Figure historique de la Révolution Algérienne, Ahmed Ben Bella s’est éteint le mois dernier à l’âge de 96 ans, et n’aura pas pu célébrer le cinquantième anniversaire de l’indépendance du pays le 5 juillet prochain. Premier président de l’Algérie indépendante, il fut aussi un soutien important aux mouvements révolutionnaires africains et sud-américains, (notamment en accueillant Che Guevara et Nelson Mandela) l’un des acteurs du Tiers-Monde émergent.

Ben Bella est né le 25 décembre 1916 à Maghnia, commune de l’ouest de l’Algérie frontalière avec le Maroc. Arès des études secondaires à Tlemcen, il effectue son service militaire à Marseille, puis est mobilisé en 1943 aux cotés des Alliés en Italie. Il se distingue à la bataille de Monte Cassino, durant laquelle sa conduite héroïque lui vaudra d’être cité quatre fois et décoré de la Médaille militaire par le général de Gaulle en personne.

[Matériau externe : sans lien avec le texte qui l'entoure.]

/-- R157, R159, R161: the access wait's expiry starts the sending, not before a guard has ended; when the last character has come back
the slot is emptied, or refilled where a newer content came meanwhile, RESTART pending ends for PORTAL and LEVEL, ACT lights and the
line is released. R149: ZDE is high exactly while sending; ZTX then carries the bits of the character whose time it is, and is held
at 1 otherwise.
Where the clock stands is the model's choice (log 2), and that the guard delays the wait is deduced (log 21); the bits of ZTX are
taken as elevenths of a character time (log 23), and every pin is low without supply (log 10). -/
def Obligations.AttemptSendsContent : Prop :=
  (∀ s : State, s.powered = true → s.lc.attempt = none → s.zde = false ∧ s.ztx = true) ∧
  ∀ (s : State) (a : Attempt), s.lc.attempt = some a →
    (let char : Time := match s.line.rate with | .low => 5730 | .high => 1910
     (s.powered = true → ∀ due, a.phase = .waiting due → s.zde = false ∧ s.ztx = true) ∧
     (s.powered = true → ∀ start sent, a.phase = .sending start sent → s.zde = true ∧
       ∀ (i elapsed : Nat) (c : LineChar), (a.content.chars s.line.address)[i]? = some c →
         s.now = start + i * char + elapsed → elapsed < char →
         (elapsed * 11 < char → s.ztx = false) ∧
         (∀ j < 8, (j + 1) * char ≤ elapsed * 11 → elapsed * 11 < (j + 2) * char → s.ztx = c.data.getLsbD j) ∧
         (9 * char ≤ elapsed * 11 → elapsed * 11 < 10 * char → s.ztx = c.mark) ∧
         (10 * char ≤ elapsed * 11 → s.ztx = true)) ∧
     (∀ due, a.phase = .waiting due →
       exec .accessWaitExpiry s = .next { s with
         now := max s.now (max due (s.lc.guardTimer.getD 0)),
         lc := { s.lc with
           assembly := [], guardTimer := none,
           attempt := some { a with phase := .sending (max s.now (max due (s.lc.guardTimer.getD 0))) 0 } } }) ∧
     (∀ start sent, a.phase = .sending start sent →
       ∃ t, exec .contentSent s = .next t ∧
         (let now := max s.now (start + (7 + a.content.payload.length) * char)
          (t.lc.slots.get a.slot =
            { content := if a.refilled then (s.lc.slots.get a.slot).content else none, attempts := 0 }) ∧
          (∀ k, k ≠ a.slot → t.lc.slots.get k = s.lc.slots.get k) ∧
          t.lc = { s.lc with slots := t.lc.slots, attempt := none, idle := false, lastChar := now,
                             guardTimer := some (now + char),
                             act := match s.lc.act with
                               | .dark => .lit (now + 800000)
                               | .lit due => .lit due
                               | .guarding due => .guarding due } ∧
          t.pfe = (if a.slot = .portal then { s.pfe with restartPending := false } else s.pfe) ∧
          t.le = (if a.slot = .level then { s.le with restartPending := false } else s.le) ∧
          t.zde = false ∧ t.ztx = s.powered ∧
          t = { s with now := now, lc := t.lc, pfe := t.pfe, le := t.le })))

/-- R159, R164: the read-back decides an attempt. When every character sent comes back unchanged, taking them one by one is the
sending of the content; a character that differs in data or mark is a collision.
That CHARACTER_RECEIVED is then the read-back is deduced (log 8). -/
def Obligations.ReadBackDecidesAttempt : Prop :=
  ∀ (s : State) (a : Attempt) (start : Time), s.le.station ≠ .configuring → s.lc.attempt = some a →
    (a.phase = .sending start 0 →
      execAll ((a.content.chars s.line.address).map .characterReceived) s = exec .contentSent s) ∧
    (∀ (sent : Nat) (mine heard : LineChar), a.phase = .sending start sent →
      (a.content.chars s.line.address)[sent]? = some mine → (heard.data ≠ mine.data ∨ heard.mark ≠ mine.mark) →
      exec (.characterReceived heard) s = exec .collision s)

/-- R159, R160: a collision releases the line and adds to the slot's attempt count; the eighth drops the content: the slot is emptied or
takes the newer content, the drop is counted and COLLISION_LIMIT set. ZDE is then low and ZTX at 1 (R149).
Where the clock stands is the model's choice (log 2), and which character collides is deduced (log 8); every pin is low without
supply (log 10). -/
def Obligations.CollisionRetriesThenDrops : Prop :=
  ∀ (s : State) (a : Attempt) (start : Time) (sent : Nat), s.lc.attempt = some a → a.phase = .sending start sent →
    ∃ t, exec .collision s = .next t ∧
      (let char : Time := match s.line.rate with | .low => 5730 | .high => 1910
       let now := max s.now (start + (sent + 1) * char)
       let x := s.lc.slots.get a.slot
       t.lc = { s.lc with slots := t.lc.slots, attempt := none, idle := false, lastChar := now, guardTimer := some (now + char),
                          collisionDrops := t.lc.collisionDrops } ∧
       (∀ k, k ≠ a.slot → t.lc.slots.get k = s.lc.slots.get k) ∧
       (x.attempts + 1 < 8 →
         t.lc.slots.get a.slot = { x with attempts := x.attempts + 1 } ∧ t.lc.collisionDrops = s.lc.collisionDrops ∧ t.fr = s.fr) ∧
       (8 ≤ x.attempts + 1 →
         t.lc.slots.get a.slot = { content := if a.refilled then x.content else none, attempts := 0 } ∧
         t.lc.collisionDrops = min (s.lc.collisionDrops + 1) 65535 ∧ t.fr.flags = s.fr.flags ||| Flag.collisionLimit.bit) ∧
       t.zde = false ∧ t.ztx = s.powered ∧ t.fr.mask = s.fr.mask ∧
       t = { s with now := now, lc := t.lc, fr := t.fr })
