/-! ### abandonOverlong: writes lc -/

@[simp] theorem State.abandonOverlong_now (b : Byte) : (s.abandonOverlong b).now = s.now := by
  simp only [State.abandonOverlong]; (repeat' split) <;> simp
@[simp] theorem State.abandonOverlong_powered (b : Byte) : (s.abandonOverlong b).powered = s.powered := by
  simp only [State.abandonOverlong]; (repeat' split) <;> simp
@[simp] theorem State.abandonOverlong_rstnLow (b : Byte) : (s.abandonOverlong b).rstnLow = s.rstnLow := by
  simp only [State.abandonOverlong]; (repeat' split) <;> simp
@[simp] theorem State.abandonOverlong_fullinClosed (b : Byte) : (s.abandonOverlong b).fullinClosed = s.fullinClosed := by
  simp only [State.abandonOverlong]; (repeat' split) <;> simp
@[simp] theorem State.abandonOverlong_phinInBand (b : Byte) : (s.abandonOverlong b).phinInBand = s.phinInBand := by
  simp only [State.abandonOverlong]; (repeat' split) <;> simp
@[simp] theorem State.abandonOverlong_cl (b : Byte) : (s.abandonOverlong b).cl = s.cl := by
  simp only [State.abandonOverlong]; (repeat' split) <;> simp
@[simp] theorem State.abandonOverlong_pfe (b : Byte) : (s.abandonOverlong b).pfe = s.pfe := by
  simp only [State.abandonOverlong]; (repeat' split) <;> simp
@[simp] theorem State.abandonOverlong_pt (b : Byte) : (s.abandonOverlong b).pt = s.pt := by
  simp only [State.abandonOverlong]; (repeat' split) <;> simp
@[simp] theorem State.abandonOverlong_pa (b : Byte) : (s.abandonOverlong b).pa = s.pa := by
  simp only [State.abandonOverlong]; (repeat' split) <;> simp
@[simp] theorem State.abandonOverlong_dc (b : Byte) : (s.abandonOverlong b).dc = s.dc := by
  simp only [State.abandonOverlong]; (repeat' split) <;> simp
@[simp] theorem State.abandonOverlong_le (b : Byte) : (s.abandonOverlong b).le = s.le := by
  simp only [State.abandonOverlong]; (repeat' split) <;> simp
@[simp] theorem State.abandonOverlong_ol (b : Byte) : (s.abandonOverlong b).ol = s.ol := by
  simp only [State.abandonOverlong]; (repeat' split) <;> simp
@[simp] theorem State.abandonOverlong_ch (b : Byte) : (s.abandonOverlong b).ch = s.ch := by
  simp only [State.abandonOverlong]; (repeat' split) <;> simp
@[simp] theorem State.abandonOverlong_fr (b : Byte) : (s.abandonOverlong b).fr = s.fr := by
  simp only [State.abandonOverlong]; (repeat' split) <;> simp
@[simp] theorem State.abandonOverlong_pending (b : Byte) : (s.abandonOverlong b).pending = s.pending := by
  simp only [State.abandonOverlong]; (repeat' split) <;> simp

/-! ### assembled: writes cl, pfe, pt, pa, dc, le, ol, ch, lc, fr -/

@[simp] theorem State.assembled_now (b : List Byte) : (s.assembled b).now = s.now := by
  simp only [State.assembled]; (repeat' split) <;> simp
@[simp] theorem State.assembled_powered (b : List Byte) : (s.assembled b).powered = s.powered := by
  simp only [State.assembled]; (repeat' split) <;> simp
@[simp] theorem State.assembled_rstnLow (b : List Byte) : (s.assembled b).rstnLow = s.rstnLow := by
  simp only [State.assembled]; (repeat' split) <;> simp
@[simp] theorem State.assembled_fullinClosed (b : List Byte) : (s.assembled b).fullinClosed = s.fullinClosed := by
  simp only [State.assembled]; (repeat' split) <;> simp
@[simp] theorem State.assembled_phinInBand (b : List Byte) : (s.assembled b).phinInBand = s.phinInBand := by
  simp only [State.assembled]; (repeat' split) <;> simp
@[simp] theorem State.assembled_pending (b : List Byte) : (s.assembled b).pending = s.pending := by
  simp only [State.assembled]; (repeat' split) <;> simp
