-- ==== Sys2Proof/Laws/Lists.lean ====
section
/-! SUPPORT. The peer table and the override list as lists: membership, order and lookup after each operation, and who can be a
victim. -/

namespace Sys2Proof.Machine

/-! ### The peer table -/

/-- What a successful lookup gives. -/
theorem findEntry_some {es : List Entry} {a : Byte} {e : Entry} (h : findEntry es a = some e) : e ∈ es ∧ e.addr = a :=
  ⟨List.mem_of_find?_eq_some h, by simpa using List.find?_some h⟩

/-- A lookup fails exactly where no entry has the address. -/
theorem findEntry_none {es : List Entry} {a : Byte} : findEntry es a = none ↔ ∀ e ∈ es, e.addr ≠ a := by
  simp [findEntry]

/-- The entries after an insertion. -/
theorem mem_insertEntry {e x : Entry} : ∀ {es : List Entry}, x ∈ insertEntry e es ↔ x = e ∨ x ∈ es
  | [] => by simp [insertEntry]
  | y :: rest => by
    unfold insertEntry; split
    · simp
    · simp [mem_insertEntry (es := rest)]; tauto

/-- An insertion adds one entry. -/
theorem length_insertEntry (e : Entry) : ∀ es : List Entry, (insertEntry e es).length = es.length + 1
  | [] => rfl
  | y :: rest => by unfold insertEntry; split <;> simp [length_insertEntry e rest]

/-- An insertion of a new address keeps the address order (R21). -/
theorem pairwise_insertEntry {e : Entry} : ∀ {es : List Entry}, es.Pairwise (fun x y => x.addr < y.addr) →
    (∀ x ∈ es, x.addr ≠ e.addr) → (insertEntry e es).Pairwise (fun x y => x.addr < y.addr)
  | [], _, _ => by simp [insertEntry]
  | y :: rest, h, hn => by
    unfold insertEntry
    rw [List.pairwise_cons] at h
    split
    · next hlt =>
      rw [List.pairwise_cons]
      refine ⟨fun x hx => ?_, List.pairwise_cons.2 h⟩
      rcases List.mem_cons.1 hx with rfl | hx
      · exact hlt
      · exact BitVec.lt_trans hlt (h.1 x hx)
    · next hlt =>
      rw [List.pairwise_cons]
      refine ⟨fun x hx => ?_, pairwise_insertEntry h.2 fun x hx => hn x (List.mem_cons_of_mem _ hx)⟩
      rcases mem_insertEntry.1 hx with rfl | hx
      · have := hn y (List.mem_cons_self ..)
        bv_omega
      · exact h.1 x hx

/-- Lookup, entry by entry. -/
theorem findEntry_cons (y : Entry) (rest : List Entry) (a : Byte) :
    findEntry (y :: rest) a = if y.addr = a then some y else findEntry rest a := by
  by_cases h : y.addr = a <;> simp [findEntry, h]

/-- Lookup after the insertion of a new address. -/
theorem findEntry_insertEntry {e : Entry} (a : Byte) : ∀ {es : List Entry}, findEntry es e.addr = none →
    findEntry (insertEntry e es) a = if e.addr = a then some e else findEntry es a
  | [], _ => by rw [insertEntry, findEntry_cons]
  | y :: rest, hn => by
    rw [findEntry_none] at hn
    have hy := hn y (List.mem_cons_self ..)
    have ih := findEntry_insertEntry (e := e) a (es := rest) (findEntry_none.2 fun x hx => hn x (List.mem_cons_of_mem _ hx))
    unfold insertEntry
    split
    · rw [findEntry_cons]
    · rw [findEntry_cons, findEntry_cons, ih]
      by_cases h : y.addr = a
      · have : ¬e.addr = a := fun h' => hy (h.trans h'.symm)
        simp [h, this]
      · simp [h]

/-- Lookup after a change of one entry, where the change keeps the address. -/
theorem findEntry_updateEntry {g : Entry → Entry} (hg : ∀ e, (g e).addr = e.addr) (a b : Byte) : ∀ es : List Entry,
    findEntry (updateEntry es a g) b = if a = b then (findEntry es b).map g else findEntry es b
  | [] => by simp [updateEntry, findEntry]
  | y :: rest => by
    have ih := findEntry_updateEntry hg a b rest
    have hu : updateEntry (y :: rest) a g = (if y.addr = a then g y else y) :: updateEntry rest a g := by
      simp [updateEntry]
    rw [hu, findEntry_cons, findEntry_cons, ih]
    by_cases ha : y.addr = a <;> by_cases hb : a = b <;> by_cases hc : y.addr = b <;> simp_all

/-- Lookup after a removal. -/
theorem findEntry_removeEntry (a b : Byte) : ∀ es : List Entry,
    findEntry (removeEntry es a) b = if a = b then none else findEntry es b
  | [] => by simp [removeEntry, findEntry]
  | y :: rest => by
    have ih := findEntry_removeEntry a b rest
    have hu : removeEntry (y :: rest) a = if y.addr = a then removeEntry rest a else y :: removeEntry rest a := by
      by_cases h : y.addr = a <;> simp [removeEntry, h]
    rw [hu]
    by_cases ha : y.addr = a
    · rw [if_pos ha, ih, findEntry_cons]
      by_cases hb : a = b
      · simp [hb]
      · simp [hb, ha]
    · rw [if_neg ha, findEntry_cons, findEntry_cons, ih]
      by_cases hb : a = b
      · subst hb; simp [ha]
      · simp [hb]

/-- The victim of R35 is one of the candidates. -/
theorem State.chooseVictim_mem (s : State) : ∀ {es : List Entry} {v : Entry}, s.chooseVictim es = some v → v ∈ es
  | [], v, h => by simp [State.chooseVictim] at h
  | e :: rest, v, h => by
    unfold State.chooseVictim at h
    split at h
    · simp at h; simp [h]
    · next w hw =>
      split at h <;> simp at h <;> subst h
      · exact List.mem_cons_of_mem _ (s.chooseVictim_mem hw)
      · simp

/-- Where there is a candidate there is a victim (R35). -/
theorem State.chooseVictim_none (s : State) : ∀ {es : List Entry}, s.chooseVictim es = none ↔ es = []
  | [] => by simp [State.chooseVictim]
  | e :: rest => by
    unfold State.chooseVictim
    split
    · simp
    · split <;> simp

/-- What applying a frame to an entry can do: the entry of the source changed, an entry made for it, or TABLE_FULL (R27, R34 to R36). -/
theorem State.applyToEntry_cases (s : State) (src : Byte) (g : Entry → Entry) :
    (∃ e, findEntry s.pt.entries src = some e ∧
      s.applyToEntry src g = { s with pt := { s.pt with entries := updateEntry s.pt.entries src g } }) ∨
    (∃ es, findEntry s.pt.entries src = none ∧ s.withRoomFor src = some es ∧
      s.applyToEntry src g = { s with pt := { s.pt with entries := updateEntry es src g } }) ∨
    (findEntry s.pt.entries src = none ∧ s.withRoomFor src = none ∧ s.applyToEntry src g = s.raiseIf true .tableFull) := by
  unfold State.applyToEntry
  split
  · next e he => exact .inl ⟨e, he, rfl⟩
  · next hn =>
    split
    · next es hes => exact .inr (.inl ⟨es, hn, hes, rfl⟩)
    · next hr => exact .inr (.inr ⟨hn, hr, rfl⟩)

/-- The neighbours that remain of a record: at most two, distinct, and each able to name a peer (R26, R172). -/
theorem usableNeighbours_ok (p : List Byte) :
    (usableNeighbours p).length ≤ 2 ∧ (usableNeighbours p).Nodup ∧ ∀ a ∈ usableNeighbours p, a ≠ 0 ∧ a ≠ 255 ∧ a ≠ byteAt p 0 := by
  have h1 : ((presentNeighbours p).filter (canNamePeer (byteAt p 0))).length ≤ 2 := by
    refine le_trans (List.length_filter_le _ _) ?_
    simp [presentNeighbours]; split <;> split <;> simp
  have h2 : ∀ a ∈ (presentNeighbours p).filter (canNamePeer (byteAt p 0)), a ≠ 0 ∧ a ≠ 255 ∧ a ≠ byteAt p 0 := by
    intro a ha; simp [canNamePeer] at ha; tauto
  unfold usableNeighbours
  generalize (presentNeighbours p).filter (canNamePeer (byteAt p 0)) = l at h1 h2 ⊢
  match l with
  | [] => simp [mergeEqual]
  | [x] => simpa [mergeEqual] using h2
  | [x, y] =>
    simp only [mergeEqual]; split
    · simp at h2 ⊢; tauto
    · simp at h2 ⊢; tauto
  | x :: y :: z :: r => simp at h1

/-! ### The override list -/

/-- The victim of R106 is one of the candidates. -/
theorem chooseOverrideVictim_mem : ∀ {es : List OverrideEntry} {v : OverrideEntry}, chooseOverrideVictim es = some v → v ∈ es
  | [], v, h => by simp [chooseOverrideVictim] at h
  | e :: rest, v, h => by
    unfold chooseOverrideVictim at h
    split at h
    · simp at h; simp [h]
    · next w hw =>
      split at h <;> simp at h <;> subst h
      · exact List.mem_cons_of_mem _ (chooseOverrideVictim_mem hw)
      · simp

/-- Where there is a candidate there is a victim (R106). -/
theorem chooseOverrideVictim_none : ∀ {es : List OverrideEntry}, chooseOverrideVictim es = none ↔ es = []
  | [] => by simp [chooseOverrideVictim]
  | e :: rest => by
    unfold chooseOverrideVictim
    split
    · simp
    · split <;> simp

/-- An entry made of an order lies within the limits of R101 and R103. -/
theorem overrideEntry_within (a : Byte) (k : OverrideKind) (f : OverrideFields) (now : Time) (hd : f.duration ≠ 0) :
    1 ≤ (overrideEntry a k f now).remaining ∧ (overrideEntry a k f now).remaining ≤ 3600 ∧
      ((k = .floor ∧ ∃ l ≤ 2000, (overrideEntry a k f now).floorLevel = some l) ∨
        (k ≠ .floor ∧ (overrideEntry a k f now).floorLevel = none)) := by
  refine ⟨by simp [overrideEntry]; omega, by simp [overrideEntry], ?_⟩
  by_cases hk : k = .floor <;> simp [overrideEntry, hk]

/-- The entries after an admission: those kept, and the new one at the end (R105, R106). -/
@[simp] theorem State.admitOverride_entries (s : State) (kept : List OverrideEntry) (e : OverrideEntry) :
    (s.admitOverride kept e).ol.entries = kept ++ [e] := by
  simp only [State.admitOverride]; split <;> simp

end Sys2Proof.Machine
end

Comme pour bon nombre d'Algériens, l'engagement Ben Bella dans le militantisme actif pour l'indépendance débute en 1945, suites aux massacres commis par les forces coloniales françaises dans l’est de l’Algérie, particulièrement à Sétif. Ben Bella devient très vite responsable local du Parti du peuple algérien (PPA), puis du Mouvement pour le triomphe des libertés démocratiques (MTLD), fondés par Messali Hadj. Elu conseiller municipal dans sa commune natale, il doit basculer dans la clandestinité pour faire faces à la répression de la police française. Il met alors son expérience militaire au service de l'organisation spéciale (OS), bras armé du MLTD, dont il devient l’un des leaders. En mai 1950, il est arrêté pour avoir organisé et mené l'attaque de la Grande Poste d'Oran, destinée à fournir l’argent et les armes nécessaires à la lutte. Arrêté et condamné à sept ans de prison, il s'évade deux ans plus tard, et parvient à gagner l’Egypte, où un noyau de dirigeants indépendantistes est installé avec le soutien du président Nasser.

Un des chefs historiques du Front de Libération Nationale (FLN), qui lancera la lutte armée pour l’indépendance de l’Algérie le 1er novembre 1954, Ben Bella est chargé des relations extérieures du FLN. Mais deux ans plus tard, il est arrêté en compagnie de quatre dirigeants indépendantistes lorsque l’avion qui devait les emmener du Maroc à Tunis est détourné dans l'espace international par des avions de chasse français, et contraint de se poser à Alger. La couverture médiatique mondiale de cette arrestation fera de Ben Bella l’un des symboles de la lutte pour l'indépendance du peuple algérien. Emprisonné en France jusqu’en 1962, il continue de suivre la lutte menée par le peuple Algérien et devient un enjeu dans les négociations entre le général de Gaulle le Gouvernement provisoire de la République algérienne (GPRA).

Il est libéré suite aux accords d’Evian du 18 mars 1962, et rentre en Algérie en triomphateur. Son passé de militant de la première heure et son emprisonnement ont fait de lui une figure mythique de la lutte pour l’indépendance. Premier président de la République algérienne indépendante, élu le 15 septembre 1963, il met en place les fondements de l’Etat Algérien socialiste de sa politique étrangère volontariste, s’attachant à incarner la lutte anti-impérialiste et le non-alignement du Tiers-Monde émergent.